In the processus of optimizing and profiling a kernel, I noticed that it's L2 and global cache hit frequency was very low (~1.2 % avg.). My kernel typically reads 4 full cache lines per pass per warp, with 3 blocks per SM (So 4 * 32 * 2 = 256 lines of cache per SM per pass of my kernel, that has a variable pass number). The reads are from different regions of global memory, which is obviously then hard to cache. (The pattern of the regions is A, 32 * B, A .....)
It is then made clear that for data that is so "dispersed" and read only 1 time before moving on, L1/L2 cache is almost useless. To compensate for this vastness in the reads of my kernel, I consider using texture memory, which is "pre-cached" in L1.
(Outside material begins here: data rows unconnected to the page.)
-- ==== Sys2Proof/Tests/Slice0.lean ====
section
/-! SUPPORT. Tests on small states, one step each. Expected values are those of spec/95_test_vectors.md and of the worked
examples of the rules named. The second half shows, for each statement with hypotheses, operands that meet them. -/

namespace Sys2Proof.Tests

open Sys2Proof.Machine

set_option Elab.async false

/-! ### Well-formedness and decoding -/

/-- `RSV` not 0 (R78). -/
theorem test_reserved_refused : ¬ (CW.WellFormed ⟨0x01, false, false, 1⟩) := by decide

/-- `OPC` 0 is none of the fifteen (R78). -/
theorem test_opcode_refused : ¬ (CW.WellFormed ⟨0x00, false, false, 0⟩) := by decide

/-- `G` on `PIPE`, `PAR` on `XFORM` (R77). -/
theorem test_flags_refused : ¬ (CW.WellFormed ⟨0x41, true, true, 0⟩) ∧ ¬ (CW.WellFormed ⟨0x11, false, true, 0⟩) := by
  decide

/-- Each word written out from R75 and R76: bits 7 to 0 `OPC`, bit 8 `G`, bit 9 `PAR`. -/
theorem test_decode_trig : decode 0b00000001 = .ok .init ∧ decode 0b00000010 = .ok .sin ∧
    decode 0b00000011 = .ok .cos := by decide

theorem test_decode_dtft : decode 0b00010000 = .ok .magat ∧ decode 0b000010001 = .ok (.xform .full) ∧
    decode 0b100010001 = .ok (.xform .half) ∧ decode 0b000010010 = .ok (.xformp .full) ∧
    decode 0b100010010 = .ok (.xformp .half) ∧ decode 0b00010011 = .ok .mag ∧ decode 0b00010100 = .ok .sqmag := by
  decide

theorem test_decode_sync : decode 0b00100000 = .ok .wlaunch := by decide

theorem test_decode_classifier : decode 0b00110000 = .ok .lddict ∧ decode 0b00110001 = .ok .dist ∧
    decode 0b00110010 = .ok .classify ∧ decode 0b00110011 = .ok .rank := by decide

theorem test_decode_pipeline : decode 0b01000000 = .ok .repl ∧ decode 0b0001000001 = .ok (.pipe .serial) ∧
    decode 0b1001000001 = .ok (.pipe .parallel) := by decide

/-- R78: refused by name. -/
theorem test_decode_illegal : decode 0 = .error .opcode ∧ decode 0x80000001 = .error .reserved ∧
    decode 0x00000101 = .error .flag ∧ decode 0x00000211 = .error .flag := by decide

/-- The eighteen legal words, as R77 lists them, are the words of the commands. -/
theorem test_encode : [Instr.init, .sin, .cos, .magat, .xform .full, .xform .half, .xformp .full, .xformp .half, .mag,
    .sqmag, .wlaunch, .lddict, .dist, .classify, .rank, .repl, .pipe .serial, .pipe .parallel].map encode = legalWords := by
  decide

/-! ### A small state -/

/-- A command has been accepted; the tables are filled, the dictionary is loaded with zeros, and memory holds the bytes
`01 00 01 01` at 0x100, the pattern of byte 0x4F at 0x200, and the pairs (3, 0), (0, 1) at 0x300. -/
def small : State :=
  { State.reset with
    busy := true, pstage := .begin, initd := true, dictv := true, sintab := sinTable, costab := cosTable
    mem := ⟨[(0x100, 1), (0x102, 1), (0x103, 1), (0x201, 1), (0x204, 1), (0x205, 1), (0x206, 1), (0x207, 1),
      (0x302, 0x40), (0x303, 0x40), (0x30E, 0x80), (0x30F, 0x3F)]⟩ }

/-- The state a step answers; the state after reset where it answers none. -/
def after (r : Host.Outcome State Fault Refusal) : State :=
  match r with
  | .next t => t
  | .fault _ => State.reset
  | .refused _ => State.reset

/-! ### Commands -/

/-- R95: `STATUS` after `INIT` is 0x0000000A, and after a second one 0x0000040A. -/
theorem test_init_status : (after (exec .init (State.reset.accept 1))).status = 0x0000000A := by decide +kernel

theorem test_init_repeat : (after (exec .init (after (exec .init (State.reset.accept 1))))).status = 0x0000040A := by
  decide +kernel

/-- R96 and T-LUT: `SIN` of -1.0; the first pattern that has no index. -/
theorem test_sin : (after (exec .sin { small with farg := 0xBF800000 })).resf = 0xBF576CA2 := by decide +kernel

theorem test_sin_range : (after (exec .sin { small with farg := 0x7BC90FDB })).status = 0x0000071A ∧
    (after (exec .sin { small with farg := 0x7BC90FDB })).errinfo = 0x7BC90FDB := by decide +kernel

/-- R97: `COS` of 1.0, and of -0.001, above 1. -/
theorem test_cos : (after (exec .cos { small with farg := 0x3F800000 })).resf = 0x3F0A513C := by decide +kernel

theorem test_cos_above_one : (after (exec .cos { small with farg := 0xBA83126F })).resf = 0x3F80001A := by
  decide +kernel

/-- R105: the magnitude of `01 00 01 01` at 1.0; an infinite frequency at the second sample. -/
theorem test_magat : (after (exec .magat { small with src := 0x100, len := 4, farg := 0x3F800000 })).resf =
    0x3F9028FF := by decide +kernel

theorem test_magat_infinite :
    (after (exec .magat { small with src := 0x102, len := 2, farg := 0x7F800000 })).errinfo = 0xFF800000 ∧
    (after (exec .magat { small with src := 0x102, len := 2, farg := 0x7F800000 })).code = .num := by decide +kernel

/-- R106: bin 1 of `01 00 01 01` on the full grid of 4 points is `j`. -/
theorem test_xform : let t := after (exec (.xform .full) { small with src := 0x100, len := 4, cnt := 4, dst := 0x400 })
    t.mem.readWord 0x400 = 0x40400000 ∧ t.mem.readWord 0x40C = 0x3F800000 ∧ t.resi = 4 := by decide +kernel

theorem test_xform_align : (after (exec (.xform .half) { small with dst := 0x402 })).code = .align := by
  decide +kernel

/-- R107: nothing is computed yet, the job is latched with its midpoint. -/
theorem test_xformp : let t := after (exec (.xformp .half) { small with src := 0x100, len := 4, cnt := 5, dst := 0x400 })
    t.pstage = .pub .sig ∧ t.pjob = ⟨0x100, 4, 2, 5, 5, .half, 0x400⟩ ∧ t.busy = true := by decide +kernel

/-- R108, R109: the magnitudes of (3, 0) and (0, 1), in place. -/
theorem test_mag : let t := after (exec .mag { small with src := 0x300, cnt := 2, dst := 0x300 })
    t.mem.readWord 0x300 = 0x40400000 ∧ t.mem.readWord 0x304 = 0x3F800000 := by decide +kernel

theorem test_sqmag : let t := after (exec .sqmag { small with src := 0x300, cnt := 2, dst := 0x400 })
    t.mem.readWord 0x400 = 0x41100000 ∧ t.mem.readWord 0x404 = 0x3F800000 := by decide +kernel

/-- R116: `STATUS` after `INIT` and `WLAUNCH` is 0x0010002A. -/
theorem test_wlaunch : (after (exec .wlaunch { small with dictv := false })).status = 0x0010002A := by decide +kernel

/-- R135, R154: a second load is refused; R156: so is a misaligned image. -/
theorem test_lddict_repeat : (after (exec .lddict small)).code = .state ∧ (after (exec .lddict small)).errinfo = 1 := by
  decide +kernel

theorem test_lddict_align : (after (exec .lddict { small with dictv := false, src := 0x302 })).code = .align := by
  decide +kernel

/-- R136: 41 times 0.25 is 10.25. -/
theorem test_distance : distF 0 (List.replicate 41 0x3FC00000) (List.replicate 41 0x3F800000) = 0x41240000 := by
  decide +kernel

/-- R137: a spectrum against itself. -/
theorem test_dist : (after (exec .dist { small with src := 0x300, aux := 0x300, resf := 5 })).resf = 0 := by
  decide +kernel

/-- R138: of two bytes at the least distance the lower wins; a NaN and an infinity never do. -/
theorem test_nearest : nearest [0x7FC00000, 0x7F800000, 0x41240000, 0x41240000, 0x42000000] = (2, 0x41240000) ∧
    nearest [0x7FC00000, 0x7F800000] = (0, 0x7F800000) := by decide +kernel

theorem test_classify_length : (after (exec .classify { small with len := 40 })).code = .usage ∧
    (after (exec .classify { small with len := 40 })).errinfo = 40 := by decide +kernel

/-- R139: NaN last, ties by byte value. -/
theorem test_ranked : (ranked [0x7FC00000, 0x42000000, 0x41240000, 0x41240000]).map (·.1) = [2, 3, 1, 0] := by
  decide +kernel

theorem test_rank_count : (after (exec .rank { small with len := 41, cnt := 257 })).errinfo = 257 := by decide +kernel

/-- R145: `RESI` is `LEN*CNT`, and a byte of a later copy; a product of 2^32 never fits. -/
theorem test_repl : let t := after (exec .repl { small with src := 0x200, len := 8, cnt := 10, dst := 0x500 })
    t.resi = 80 ∧ t.mem.read 0x549 = 1 ∧ t.mem.read 0x548 = 0 ∧ t.mem.read 0x550 = 0 := by decide +kernel

theorem test_repl_product :
    (after (exec .repl { small with len := 0x10000, cnt := 0x10000, dst := 0x44 })).code = .alloc := by decide +kernel

/-- R147: the length check, and what parallel `PIPE` publishes (R117). -/
theorem test_pipe_length : (after (exec (.pipe .serial) { small with len := 9 })).status = 0x0000021A := by
  decide +kernel

theorem test_pipe_publish : let t := after (exec (.pipe .parallel) { small with src := 0x200, len := 8, dst := 0x400 })
    t.pjob = ⟨0x400, 80, 20, 41, 41, .half, 0x450⟩ ∧ t.coreByte .p 0x44F = 1 ∧ t.mem.read 0x44F = 0 := by
  decide +kernel

/-! ### Arithmetic, grids, registers, steps -/

/-- R10, R11: a tie to even, a subnormal kept, an overflow, and `+0` from `x - x`. -/
theorem test_arithmetic : fadd 0 0x4B800000 0x3F800000 = 0x4B800000 ∧ fmul 0 0x00000001 0x3F800000 = 0x00000001 ∧
    fmul 0 0x7F7FFFFF 0x40000000 = 0x7F800000 ∧ fsub 0 0xC0490FDB 0xC0490FDB = 0 := by decide +kernel

/-- T-GRID: `K = 3` full, `K = 4` half, and the special case `K = 1`. -/
theorem test_grids : omegaOf 0 .full 1 3 = 0x40060A92 ∧ omegaOf 0 .half 1 4 = 0x3F860A92 ∧ omegaOf 0 .half 0 1 = 0 := by
  decide +kernel

/-- T-TAB: the sums of the tables' patterns. -/
theorem test_tables : (sinTable.toList.foldl (· + ·) 0 : Word) = 0xF1CDAFBC ∧
    (cosTable.toList.foldl (· + ·) 0 : Word) = 0xF1CDAFBC := by decide +kernel

/-- R148: byte 0x4F is 01001111. -/
theorem test_pattern : patternOf 0x4F = [0, 1, 0, 0, 1, 1, 1, 1] := by decide

/-- R83, R84: `xform` on the half-turn grid as host turns; byte and word writes at rising addresses. -/
theorem test_script : (scriptXform .half 0x100 4 5 0x200).flatMap HostStmt.turns =
      [.regWrite 0x00 0x100, .regWrite 0x04 4, .regWrite 0x08 5, .regWrite 0x0C 0x200, .regWrite 0x20 0x111,
        .regRead 0x24] ∧
    (HostStmt.mw8 0x10 [1, 2]).turns = [.memWrite8 0x10 1, .memWrite8 0x11 2] ∧
    (HostStmt.mw32 0x10 [1, 2]).turns = [.memWrite32 0x10 1, .memWrite32 0x14 2] := by decide +kernel

/-- R177: what the host reads after reset. -/
theorem test_reset_reads : State.reset.readReg 0x24 = some 0 ∧ State.reset.readReg 0x30 = some 0x44544654 ∧
    State.reset.readReg 0x34 = some 0x0A08292A := by decide +kernel

/-- The host's question: the word 0x111, placed, runs as `XFORM` on the half-turn grid; without tables it is refused with
`ERR_STATE` (R154). -/
theorem test_fetch : decodeTableWord 32 0x111 = some (.xform .half) ∧
    (after (step (State.reset.withFetchWord 32 0x111))).code = .state := by decide +kernel

/-! ### The hypotheses of the statements can be met -/

/-- `DecodeEncodeAgree`. -/
theorem test_meets_decode : decode 0x00000241 = .ok (.pipe .parallel) := by decide

/-- `StepRunsDecoded`. -/
theorem test_meets_step : let s := { small with cmdr := 2, turns := [.p [true], .w []] }
    s.turns = .p [true] :: [.w []] ∧ s.pstage = .begin ∧ decode s.cmdr = .ok .sin := ⟨rfl, rfl, by decide⟩

/-- `IllegalWordEnds`. -/
theorem test_meets_illegal : let s := { small with cmdr := 0x141, turns := [.p []] }
    s.turns = .p [] :: [] ∧ s.pstage = .begin ∧ s.cmdr ∉ legalWords := ⟨rfl, rfl, by decide⟩

/-- `CommandIssue`: both clauses. -/
theorem test_meets_issue :
    ({ State.reset with turns := [.regWrite 0x20 7] }.busy = false) ∧
      ({ small with turns := [.regWrite 0x14 7] }.busy = true ∧ (0x14 : Word) ∈ [0x00, 0x04, 0x08, 0x0C, 0x10, 0x14]) :=
  ⟨rfl, rfl, by decide⟩

/-- `RegisterWrites` and `RegisterReads`: an idle block, the last read-only register, the first offsets outside the
map. -/
theorem test_meets_registers : { State.reset with turns := [.regWrite 0x36 1] }.turns = .regWrite 0x36 1 :: [] ∧
    { State.reset with turns := [.regRead 0x34] }.turns = .regRead 0x34 :: [] ∧ State.reset.busy = false ∧ (0x34 : Word) ∈ [0x18, 0x1C, 0x24, 0x28, 0x30, 0x34] ∧
    0x38 ≤ (0x38 : Word).toNat ∧ (0x36 : Word).toNat % 4 ≠ 0 := by decide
Can it be considered "good" practice to do this ?
Side question 1 : If the accesses to that texture are coalesced (supposing row major) does it still has performance gains over non coalesced texture read ?
Side question 2 : As my data is read in a fashion so that each warp reads 1 row, is 2D texture really that useful ? Or is 1D layered texture better for the job ?
Sorry if the side questions are already answered elsewhere , they got through my mind will I was writing and a quick research (probably using erroneous vocabulary) did not yield an answer. Sorry if my question is dumb, my literature about CUDA is limited to the nVidia documentations.